Reactivating Richard Demarco’s ‘Lost’ Moving Image Documents

    Activity: Other activity typesPublic engagement and outreach - public lecture/debate/seminar

    Description

    Adam Lockhart: Reactivating Richard Demarco’s ‘Lost’ Moving Image Documents

    Thursday, September 23, 2021, 19:00
    online event in English

    The Institute of the Present (IP) continues the lecture series in the frame of “Uncensored Act” programme in Timișoara. The lectures in 2021 start a thread dedicated to specific challenges and conditions of research inside artists’ and institutionalised archives, to existing practices and needs of structuring and digitising contents in order for these to become available for wider research. Centred on questions around (art) historical canons, artistic production, on the transfer, reception and circulation of contents, materials and ideas in a given cultural environment and geopolitical reality, the lecture series aim at opening a discussion about the afterlife of histories and the role played by artists in reshaping our understanding of a possible future.

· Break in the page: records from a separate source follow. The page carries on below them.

-- ==== Sys2Proof/Tests/Slice0.lean ====
section
/-! SUPPORT. Small tests: well-formedness, the checks of R208, worked values of the spec, and for every
statement with hypotheses a state and operands that meet them (`witness_…`). -/

namespace Sys2Proof.Tests

open Sys2Proof Sys2Proof.Machine

-- Each kernel evaluation waits for the one before it: elaborated in parallel, each would hold a thread.
set_option Elab.async false

/-! ### Well-formedness -/

theorem test_wf_transaction_needs_a_class_byte :
    (Instr.transactionPacket .upper []).wellFormed = false := by decide
theorem test_wf_transaction_refuses_a_link_unit_class :
    (Instr.transactionPacket .lower [0x81#8]).wellFormed = false ∧
      (Instr.transactionPacket .lower [0x84#8]).wellFormed = false := by decide
theorem test_wf_init_refuses_another_class : (Instr.init .upper [0x82#8]).wellFormed = false := by
  decide
theorem test_wf_ack_refuses_another_class : (Instr.ack .upper [0x83#8]).wellFormed = false := by
  decide
theorem test_wf_nak_refuses_another_class : (Instr.nak .upper []).wellFormed = false := by decide
theorem test_wf_credit_refuses_another_class : (Instr.credit .lower [0x00#8]).wellFormed = false := by
  decide
theorem test_wf_unknown_refuses_a_known_code :
    (Instr.unknownCommandCode 0x30#8 []).wellFormed = false := by decide
theorem test_wf_accepts :
    (Instr.transactionPacket .upper [0x00#8]).wellFormed = true ∧
      (Instr.init .lower [0x81#8]).wellFormed = true ∧
      (Instr.unknownCommandCode 0x99#8 []).wellFormed = true := by decide

/-! ### Which command a packet or a transaction is (R192, R193, R208) -/

theorem test_packet_commands :
    packetCommand .upper [0x00#8, 1#8] = .transactionPacket .upper [0x00#8, 1#8] ∧
      packetCommand .lower [0x81#8] = .init .lower [0x81#8] ∧
      packetCommand .lower [0x85#8] = .transactionPacket .lower [0x85#8] := by decide
theorem test_write_transactions :
    writeTransaction [] = none ∧ writeTransaction [0x01#8, 0#8] = some (.identify [0#8]) ∧
      writeTransaction [0x30#8] = some (.start []) ∧
      writeTransaction [0x41#8] = some (.unknownCommandCode 0x41#8 []) := by decide
theorem test_only_its_own_address_is_acknowledged :
    State.reset.acknowledges 0x70#8 = true ∧ State.reset.acknowledges 0x71#8 = true ∧
      State.reset.acknowledges 0x72#8 = false ∧ State.reset.acknowledges 0x00#8 = false := by decide

/-! ### Checks and formats (R208, chapter 11) -/

/-- The ASCII string 123456789. -/
def digits : List Byte := [0x31#8, 0x32#8, 0x33#8, 0x34#8, 0x35#8, 0x36#8, 0x37#8, 0x38#8, 0x39#8]

theorem test_crc32_check_value : crc32 digits = 0xCBF43926 := by decide +kernel
theorem test_crc16_check_value : crc16 digits = 0x29B1 := by decide +kernel
theorem test_damaged_byte_is_found : crc32Good (withCrc32 digits ++ [0#8]) = false := by decide +kernel
theorem test_init_with_training_kind_2_is_discarded :
    parseInit (withCrc16 [0x81#8, 2#8, 0#8, 0#8, 0#8, 0#8, 0#8]) = .discarded := by decide +kernel
theorem test_ack_of_wrong_size_is_damaged :
    parseAck (withCrc16 [0x82#8, 0#8]) = .damaged := by decide +kernel
theorem test_earlier_compares_by_difference :
    earlier 0xFFFFFFFF#32 3#32 = true ∧ earlier 3#32 0xFFFFFFFF#32 = false ∧
      earlier 0#32 0x80000000#32 = false ∧ earlier 0#32 0x7FFFFFFF#32 = true := by decide
theorem test_smallest_ring_is_1022_lines :
    JournalConfig.ring { base := 0#40, size := 65536, moduleSize := 0 } = 1022 := by decide
theorem test_no_word_spells_a_command : decodeTableWord 8 0x81 = none := by decide

/-! ### States the witnesses start from -/

/-- A port in an open session. -/
def upPort : Port := { Port.reset with state := .up }

/-- A port in training. -/
def trainingPort : Port := { Port.reset with state := .training, initSent := true, trainTimer := true }

/-- A port in retrain. -/
def retrainPort : Port := { Port.reset with state := .retrain, initSent := true, trainTimer := true }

    Reactivating Richard Demarco’s ‘Lost’ Moving Image Documents
    Cultural exchanges generated by Italo-Scot art impresario and provocateur Richard Demarco within Europe since WWII have been relentless and his love for the arts has been a defining feature of his life. His dialogue with Eastern Europe during the Cold War was extremely important, and exhibitions at his eponymous gallery in Edinburgh, included “Romanian Art Today” in 1971, featuring Paul Neagu and Ovidiu Maitec, or “Atelier 72” of 42 Polish Artists the following year. He also conducted extensive art pilgrimages across Europe known as “Edinburgh Arts,” where he took an international entourage to lesser-known cultural locations across Western and Eastern Europe. Demarco understood the importance of these events and exchanges, taking a stills camera wherever he went, documenting almost everything he came across. Many of these photographs were digitised and are available online at the Demarco Digital Archive (demarco-archive.ac.uk), hosted at the University of Dundee. Further to this, Demarco also commissioned and encouraged people to record these happenings on film and video. Over time, many of these moving image documents may have been forgotten, lost, or recorded on unusual obsolete video formats. This lecture will follow the progress that has been made by researchers at Duncan of Jordanstone Art and Design, University of Dundee to uncover these works, the digitisation process and their re-activation for further research and exhibition.